Caterina Gratton, PhD
Campus Location: Evanston
Website: https://www.grattonlab.org/
Research Types: Cognitive Neuroscience
Faculty Technique: Computation and Modeling, Human Functional and Structural Imaging
Research Interest Description:
At every waking moment the human brain absorbs information, selectively filters it, and integrates it into perceptions and memories. When presented with the same world, we can effortlessly engage in many different activities depending on our goals. How does the brain flexibly coordinate these functions? What happens when they break down? Our lab pursues these fundamental questions using a combination of methods including functional Magnetic Resonance Imaging (fMRI), electroencephalography (EEG), transcranial magnetic stimulation (TMS), and studies of patients with different forms of neurological or psychiatric illness. We combine these methods with a sophisticated computational toolkit, examining the representational, processing, and network characteristics of different brain regions.

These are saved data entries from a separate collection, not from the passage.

theorem Mirrors.mono {e e' : State} {T T' : State → State → Prop} (h : Mirrors e e' T) (hT : ∀ d d', d.DecOk →
    e.SameModels d → T d d' → T' d d') : Mirrors e e' T' := by
  intro d fut rest x n hd hm ht hi hl
  obtain ⟨w, w1, w2⟩ := h d fut rest x n hd hm ht hi hl
  exact ⟨w, hT _ _ hd hm w1, w2⟩

/-! ### One narrowing -/

/-- A code value inside the interval after a narrowing is inside the narrowed part. -/
theorem Narrowed.refine {e u : State} {lo ln n x : Nat} (hn : Narrowed e u lo ln) (hi : Inside u n x) :
    (e.heldValue * 2 ^ 32 + lo) * 256 ^ (n + renormSteps ln) ≤ x ∧
      x < (e.heldValue * 2 ^ 32 + lo + ln) * 256 ^ (n + renormSteps ln) := by
  obtain ⟨_, h1, _, h2, _⟩ := hn
  obtain ⟨a, b⟩ := hi
  rw [h2] at a
  rw [h1, h2] at b
  constructor
  · calc _ = _ := by rw [Nat.pow_add]; ring
      _ ≤ _ := a
  · calc _ < _ := b
      _ = _ := by rw [Nat.pow_add]; ring

theorem Narrowed.nests {e u : State} {lo ln : Nat} (hp : Part e lo ln) (hn : Narrowed e u lo ln) : Nests e u := by
  obtain ⟨bs, b1, b2, b3⟩ := hn.2.2.2.2.1
  refine ⟨renormSteps ln, by rw [b1, List.length_append]; omega, fun n x hi => ?_⟩
  obtain ⟨a, b⟩ := hn.refine hi
  obtain ⟨p1, p2, p3⟩ := hp
  unfold Inside State.codeNumber
  exact ⟨le_trans (Nat.mul_le_mul_right _ (by omega)) a, lt_of_lt_of_le b (Nat.mul_le_mul_right _ (by omega))⟩

/-- The decoder's window is in the part the encoder chose, and after moving it the decoder follows again (R181). -/
theorem Narrowed.follow {e u d : State} {lo ln n x : Nat} {fut : List Byte} {rest : List GetAnswer}
    (hp : Part e lo ln) (hn : Narrowed e u lo ln)
    (ht : Tracks e d fut rest x) (hi : Inside u n x) (hl : n + renormSteps ln = fut.length) :
    lo - e.low.toNat ≤ d.value.toNat ∧ d.value.toNat - (lo - e.low.toNat) < ln ∧
    d.source = (fut.take (renormSteps ln)).map GetAnswer.byte ++ ((fut.drop (renormSteps ln)).map GetAnswer.byte ++ rest) ∧
    (fut.take (renormSteps ln)).length = renormSteps ln ∧
    Tracks u (d.windowed (d.value.toNat - (lo - e.low.toNat)) ln (fut.take (renormSteps ln))
      ((fut.drop (renormSteps ln)).map GetAnswer.byte ++ rest)) (fut.drop (renormSteps ln)) rest x ∧
    (d.windowed (d.value.toNat - (lo - e.low.toNat)) ln (fut.take (renormSteps ln))
      ((fut.drop (renormSteps ln)).map GetAnswer.byte ++ rest)).value.toNat < u.len.toNat := by
  obtain ⟨t1, t2, t3⟩ := ht
  obtain ⟨a, b⟩ := hn.refine hi
  have hln := hp.len_lt
  obtain ⟨p1, p2, p3⟩ := hp
  have hF := bytesValue_lt fut
  rw [hl] at a b
  set P := 256 ^ fut.length with hP
  have hPpos : 0 < P := by rw [hP]; positivity
  have hV1 : e.heldValue * 2 ^ 32 + lo ≤ e.codeNumber + d.value.toNat := by
    by_contra hx
    have : e.codeNumber + d.value.toNat + 1 ≤ e.heldValue * 2 ^ 32 + lo := by omega
    have := Nat.mul_le_mul_right P this
    rw [Nat.add_mul, one_mul] at this
    omega
  have hV2 : e.codeNumber + d.value.toNat < e.heldValue * 2 ^ 32 + lo + ln := by
    by_contra hx
    have := Nat.mul_le_mul_right P (not_lt.1 hx)
    omega
  unfold State.codeNumber at hV1 hV2
  set r := renormSteps ln with hr
  have htake : (fut.take r).length = r := by rw [List.length_take]; omega
  have hsrc : d.source = (fut.take r).map GetAnswer.byte ++ ((fut.drop r).map GetAnswer.byte ++ rest) := by
    rw [t1, ← List.append_assoc, ← List.map_append, List.take_append_drop]
  have hsp := renormSteps_spec p3 hln
  have hbv := bytesValue_lt (fut.take r)
  rw [htake] at hbv
  have hw : (d.value.toNat - (lo - e.low.toNat)) * 256 ^ r + bytesValue (fut.take r) < ln * 256 ^ r := by
    have h1 : d.value.toNat - (lo - e.low.toNat) + 1 ≤ ln := by omega
    have := Nat.mul_le_mul_right (256 ^ r) h1
    rw [Nat.add_mul, one_mul] at this
    omega
  have hval : (d.windowed (d.value.toNat - (lo - e.low.toNat)) ln (fut.take r)
      ((fut.drop r).map GetAnswer.byte ++ rest)).value.toNat =
      (d.value.toNat - (lo - e.low.toNat)) * 256 ^ r + bytesValue (fut.take r) := by
    simp only [State.windowed, htake, BitVec.toNat_ofNat]
    exact Nat.mod_eq_of_lt (lt_trans hw hsp.2)
  refine ⟨by omega, by omega, hsrc, htake, ⟨rfl, ?_, ?_⟩, ?_⟩
  · apply BitVec.eq_of_toNat_eq
    rw [hn.2.1]
    simp only [State.windowed, htake, BitVec.toNat_ofNat]
    exact Nat.mod_eq_of_lt hsp.2
  · rw [hval, t3, hn.2.2.2.1]
    have hd : (fut.drop r).length = fut.length - r := List.length_drop
    have hsplit : bytesValue fut = bytesValue (fut.take r) * 256 ^ (fut.drop r).length + bytesValue (fut.drop r) := by
      rw [← bytesValue_append, List.take_append_drop]
    have hPs : P = 256 ^ r * 256 ^ (fut.drop r).length := by rw [hP, hd, ← Nat.pow_add]; congr 1; omega
    rw [hsplit, hPs]
    obtain ⟨V', hV'⟩ : ∃ V', d.value.toNat + e.low.toNat = lo + V' := ⟨d.value.toNat + e.low.toNat - lo, by omega⟩
    have e1 : d.value.toNat - (lo - e.low.toNat) = V' := by omega
    have e2 : e.codeNumber + d.value.toNat = e.heldValue * 2 ^ 32 + lo + V' := by unfold State.codeNumber; omega
    rw [e1, e2]
    ring
  · rw [hval, hn.2.1]; exact hw

theorem Narrowed.sameModels {e u d : State} {lo ln} (hn : Narrowed e u lo ln) (h : e.SameModels d) (v l : Nat)
    (bs : List Byte) (rest : List GetAnswer) :
    u.SameModels (d.windowed v l bs rest) := by
  obtain ⟨a, b, c, f⟩ := h
  obtain ⟨h1, h2, h3, _⟩ := hn.files
  exact ⟨a.trans hn.around.1.symm, b.trans h1.symm, c.trans h2.symm, f.trans h3.symm⟩

/-- R127: the models adapt alike. -/
theorem symUpdate_sameModels {e d : State} (m sym : Nat) (h : e.SameModels d) :
    (symUpdate m sym e).SameModels (symUpdate m sym d) := by
  obtain ⟨a, b, c, f⟩ := h
  refine ⟨a, ?_, c, f⟩
  simp only [symUpdate, State.setSm, State.smAt, a, b]

theorem bitUpdate_sameModels {e d : State} (b : Nat) (bit : Bool) (h : e.SameModels d) :
    (bitUpdate b bit e).SameModels (bitUpdate b bit d) := by
  obtain ⟨a, b, c, f⟩ := h
  refine ⟨a, b, ?_, f⟩
  simp only [bitUpdate, State.setBm, State.bmAt, a, c]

Assistant Professor of Neuroscience

Alicia Guemez-Gamboa, PhD
Campus Location: Chicago
Website: http://sites.northwestern.edu/guemezgamboalab/
Research Types: Genetics and Epigenetics, Neurobiology of Disease, Neurodevelopment, Neuronal Cell Biology
Faculty Technique: Circuit Tracing, Fluorescence Imaging & Microscopy, Molecular Biology & Molecular Genetics, Transcriptomics
Research Interest Description:
The main goal of our lab is to understand how neural circuits assemble during development and disease. We are particularly interested on the genetic causes and cellular mechanisms related to circuit defects in autism spectrum disorder and epilepsy. Our current research focuses on identifying and investigating novel molecular bases of cellular recognition that orchestrate neural circuit assembly during development, and how when they go awry contribute to brain connectivity defects.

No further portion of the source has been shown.